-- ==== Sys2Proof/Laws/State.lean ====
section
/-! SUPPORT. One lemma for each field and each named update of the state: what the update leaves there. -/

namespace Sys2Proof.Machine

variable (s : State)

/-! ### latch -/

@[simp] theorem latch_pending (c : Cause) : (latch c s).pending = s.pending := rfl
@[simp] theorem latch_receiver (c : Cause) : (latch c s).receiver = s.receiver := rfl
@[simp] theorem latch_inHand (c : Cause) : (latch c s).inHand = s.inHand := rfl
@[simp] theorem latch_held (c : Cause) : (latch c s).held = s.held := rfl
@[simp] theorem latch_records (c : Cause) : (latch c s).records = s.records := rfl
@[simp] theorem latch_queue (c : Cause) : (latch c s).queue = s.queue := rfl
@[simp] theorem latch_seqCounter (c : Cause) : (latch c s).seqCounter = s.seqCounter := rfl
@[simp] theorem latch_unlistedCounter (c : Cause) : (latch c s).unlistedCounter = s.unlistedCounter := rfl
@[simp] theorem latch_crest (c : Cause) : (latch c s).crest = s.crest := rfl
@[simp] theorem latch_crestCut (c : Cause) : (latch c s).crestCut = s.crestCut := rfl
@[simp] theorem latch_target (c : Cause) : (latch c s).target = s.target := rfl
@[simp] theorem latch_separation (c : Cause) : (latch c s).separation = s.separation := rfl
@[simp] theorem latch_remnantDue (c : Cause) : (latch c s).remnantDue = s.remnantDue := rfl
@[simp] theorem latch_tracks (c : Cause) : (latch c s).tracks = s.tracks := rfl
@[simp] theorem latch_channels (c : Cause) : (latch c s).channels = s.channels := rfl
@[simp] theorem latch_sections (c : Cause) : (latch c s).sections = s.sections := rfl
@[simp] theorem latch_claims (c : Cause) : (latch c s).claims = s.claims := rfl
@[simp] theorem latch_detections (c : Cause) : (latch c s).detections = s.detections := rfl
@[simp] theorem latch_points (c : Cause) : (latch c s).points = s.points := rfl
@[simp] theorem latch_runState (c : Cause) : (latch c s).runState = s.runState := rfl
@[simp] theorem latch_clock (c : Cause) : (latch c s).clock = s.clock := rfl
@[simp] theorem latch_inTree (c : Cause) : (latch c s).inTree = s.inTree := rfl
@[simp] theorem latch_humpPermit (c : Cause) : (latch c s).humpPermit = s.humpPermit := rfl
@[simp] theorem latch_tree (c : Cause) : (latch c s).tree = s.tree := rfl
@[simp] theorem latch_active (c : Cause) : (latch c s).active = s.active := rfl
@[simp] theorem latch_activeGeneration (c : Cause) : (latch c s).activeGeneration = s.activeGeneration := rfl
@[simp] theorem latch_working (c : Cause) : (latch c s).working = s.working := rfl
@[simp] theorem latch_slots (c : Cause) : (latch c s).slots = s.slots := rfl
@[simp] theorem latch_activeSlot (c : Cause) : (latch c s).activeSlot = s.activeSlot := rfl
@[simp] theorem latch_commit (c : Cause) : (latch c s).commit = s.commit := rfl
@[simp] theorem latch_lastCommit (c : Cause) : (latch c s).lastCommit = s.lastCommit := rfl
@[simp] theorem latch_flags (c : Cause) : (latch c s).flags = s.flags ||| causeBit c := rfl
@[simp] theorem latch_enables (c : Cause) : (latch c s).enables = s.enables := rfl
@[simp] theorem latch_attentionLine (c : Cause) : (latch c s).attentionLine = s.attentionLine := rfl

____________________

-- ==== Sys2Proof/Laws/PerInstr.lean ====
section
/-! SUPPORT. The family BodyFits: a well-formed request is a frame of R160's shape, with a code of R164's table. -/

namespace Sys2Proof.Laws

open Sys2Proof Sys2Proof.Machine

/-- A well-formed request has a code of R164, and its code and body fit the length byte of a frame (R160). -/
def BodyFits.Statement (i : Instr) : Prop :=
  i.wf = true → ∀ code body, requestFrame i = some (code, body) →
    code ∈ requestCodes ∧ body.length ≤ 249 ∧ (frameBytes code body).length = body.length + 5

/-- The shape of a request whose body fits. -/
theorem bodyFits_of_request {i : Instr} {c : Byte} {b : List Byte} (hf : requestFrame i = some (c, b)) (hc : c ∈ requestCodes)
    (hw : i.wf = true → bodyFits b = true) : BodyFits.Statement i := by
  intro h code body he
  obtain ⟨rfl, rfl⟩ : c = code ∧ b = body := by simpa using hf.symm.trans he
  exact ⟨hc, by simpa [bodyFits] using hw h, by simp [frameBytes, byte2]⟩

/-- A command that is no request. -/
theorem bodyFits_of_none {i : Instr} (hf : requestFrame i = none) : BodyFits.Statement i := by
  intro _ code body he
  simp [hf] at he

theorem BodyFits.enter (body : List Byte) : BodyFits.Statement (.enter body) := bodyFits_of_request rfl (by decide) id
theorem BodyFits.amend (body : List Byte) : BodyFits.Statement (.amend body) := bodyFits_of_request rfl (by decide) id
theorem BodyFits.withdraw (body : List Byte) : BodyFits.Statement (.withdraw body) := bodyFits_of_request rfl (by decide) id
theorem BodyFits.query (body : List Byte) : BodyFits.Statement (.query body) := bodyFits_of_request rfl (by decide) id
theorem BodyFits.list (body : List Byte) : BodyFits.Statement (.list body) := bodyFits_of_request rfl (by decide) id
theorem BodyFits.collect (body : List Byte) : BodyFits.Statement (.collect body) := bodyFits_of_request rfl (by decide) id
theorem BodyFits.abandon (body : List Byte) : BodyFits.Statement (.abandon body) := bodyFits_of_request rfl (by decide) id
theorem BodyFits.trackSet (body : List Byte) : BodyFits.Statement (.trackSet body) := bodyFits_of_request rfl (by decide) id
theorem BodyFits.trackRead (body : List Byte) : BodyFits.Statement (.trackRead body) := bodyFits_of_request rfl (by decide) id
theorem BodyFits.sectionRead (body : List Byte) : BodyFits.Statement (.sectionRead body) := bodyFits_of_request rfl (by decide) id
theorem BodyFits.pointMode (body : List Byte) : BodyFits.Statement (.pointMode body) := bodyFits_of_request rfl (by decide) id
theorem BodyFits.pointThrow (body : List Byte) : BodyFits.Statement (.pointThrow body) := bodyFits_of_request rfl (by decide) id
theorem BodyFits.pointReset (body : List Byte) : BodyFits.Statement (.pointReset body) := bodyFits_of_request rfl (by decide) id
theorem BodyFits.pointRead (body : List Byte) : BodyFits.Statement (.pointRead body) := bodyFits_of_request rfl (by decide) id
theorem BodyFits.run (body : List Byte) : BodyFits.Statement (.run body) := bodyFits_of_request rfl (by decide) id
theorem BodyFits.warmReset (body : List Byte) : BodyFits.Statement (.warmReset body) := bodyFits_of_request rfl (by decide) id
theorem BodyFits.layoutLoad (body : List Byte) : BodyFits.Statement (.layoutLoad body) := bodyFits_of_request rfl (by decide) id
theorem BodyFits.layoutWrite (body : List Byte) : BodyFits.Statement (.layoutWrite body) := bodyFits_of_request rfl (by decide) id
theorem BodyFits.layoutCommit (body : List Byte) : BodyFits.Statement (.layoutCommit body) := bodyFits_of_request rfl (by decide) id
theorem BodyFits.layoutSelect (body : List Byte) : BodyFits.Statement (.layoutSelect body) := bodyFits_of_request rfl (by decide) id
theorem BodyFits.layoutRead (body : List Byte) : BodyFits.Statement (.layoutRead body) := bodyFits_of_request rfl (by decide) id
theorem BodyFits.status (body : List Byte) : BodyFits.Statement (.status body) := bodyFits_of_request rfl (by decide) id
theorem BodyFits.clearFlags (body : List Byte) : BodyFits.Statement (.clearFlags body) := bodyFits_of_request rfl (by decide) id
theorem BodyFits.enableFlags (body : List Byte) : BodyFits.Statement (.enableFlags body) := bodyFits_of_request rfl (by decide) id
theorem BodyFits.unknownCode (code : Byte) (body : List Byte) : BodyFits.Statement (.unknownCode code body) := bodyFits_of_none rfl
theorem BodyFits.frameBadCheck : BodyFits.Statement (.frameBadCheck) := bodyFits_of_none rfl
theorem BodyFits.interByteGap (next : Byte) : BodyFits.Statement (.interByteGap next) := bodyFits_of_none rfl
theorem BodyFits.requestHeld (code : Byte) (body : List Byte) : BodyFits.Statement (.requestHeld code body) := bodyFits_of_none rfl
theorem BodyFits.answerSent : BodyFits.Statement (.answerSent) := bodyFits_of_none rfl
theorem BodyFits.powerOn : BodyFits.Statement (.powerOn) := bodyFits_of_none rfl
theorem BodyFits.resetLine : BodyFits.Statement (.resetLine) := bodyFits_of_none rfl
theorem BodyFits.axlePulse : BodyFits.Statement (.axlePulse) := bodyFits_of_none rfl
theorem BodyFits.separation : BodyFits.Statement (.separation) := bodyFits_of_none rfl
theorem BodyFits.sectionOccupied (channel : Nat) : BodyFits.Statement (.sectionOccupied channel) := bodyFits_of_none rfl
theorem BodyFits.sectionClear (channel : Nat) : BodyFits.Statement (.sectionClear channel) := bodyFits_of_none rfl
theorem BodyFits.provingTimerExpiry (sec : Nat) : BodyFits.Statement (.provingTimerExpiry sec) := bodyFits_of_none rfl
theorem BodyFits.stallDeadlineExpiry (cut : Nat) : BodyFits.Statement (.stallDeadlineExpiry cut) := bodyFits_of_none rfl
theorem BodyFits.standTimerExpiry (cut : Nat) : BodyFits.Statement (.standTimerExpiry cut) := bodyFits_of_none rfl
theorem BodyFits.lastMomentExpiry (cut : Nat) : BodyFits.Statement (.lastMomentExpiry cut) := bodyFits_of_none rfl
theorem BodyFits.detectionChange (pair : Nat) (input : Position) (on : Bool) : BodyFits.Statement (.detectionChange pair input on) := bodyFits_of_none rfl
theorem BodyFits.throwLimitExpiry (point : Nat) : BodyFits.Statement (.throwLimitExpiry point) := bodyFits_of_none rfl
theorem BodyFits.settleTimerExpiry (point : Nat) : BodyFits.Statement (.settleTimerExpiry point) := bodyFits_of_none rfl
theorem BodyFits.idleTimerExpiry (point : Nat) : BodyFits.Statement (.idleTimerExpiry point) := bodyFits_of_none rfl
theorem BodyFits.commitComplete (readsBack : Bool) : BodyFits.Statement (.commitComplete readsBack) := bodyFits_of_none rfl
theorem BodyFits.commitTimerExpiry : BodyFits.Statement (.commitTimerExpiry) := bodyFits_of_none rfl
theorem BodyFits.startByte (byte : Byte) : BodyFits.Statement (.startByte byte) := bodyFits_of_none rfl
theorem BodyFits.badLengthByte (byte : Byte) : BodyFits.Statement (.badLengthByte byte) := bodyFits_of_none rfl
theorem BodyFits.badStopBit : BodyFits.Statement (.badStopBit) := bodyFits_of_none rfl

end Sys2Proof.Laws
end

____________________

◆ EXERCISE DETAILS: Find the line with "s.detections := rfl" in the material above. Reproduce it and each line after it up to and including the line with "s.working := rfl".

◆ SOLVED EXERCISE:
@[simp] theorem latch_detections (c : Cause) : (latch c s).detections = s.detections := rfl
@[simp] theorem latch_points (c : Cause) : (latch c s).points = s.points := rfl
@[simp] theorem latch_runState (c : Cause) : (latch c s).runState = s.runState := rfl
@[simp] theorem latch_clock (c : Cause) : (latch c s).clock = s.clock := rfl
@[simp] theorem latch_inTree (c : Cause) : (latch c s).inTree = s.inTree := rfl
@[simp] theorem latch_humpPermit (c : Cause) : (latch c s).humpPermit = s.humpPermit := rfl
@[simp] theorem latch_tree (c : Cause) : (latch c s).tree = s.tree := rfl
@[simp] theorem latch_active (c : Cause) : (latch c s).active = s.active := rfl
@[simp] theorem latch_activeGeneration (c : Cause) : (latch c s).activeGeneration = s.activeGeneration := rfl
@[simp] theorem latch_working (c : Cause) : (latch c s).working = s.working := rfl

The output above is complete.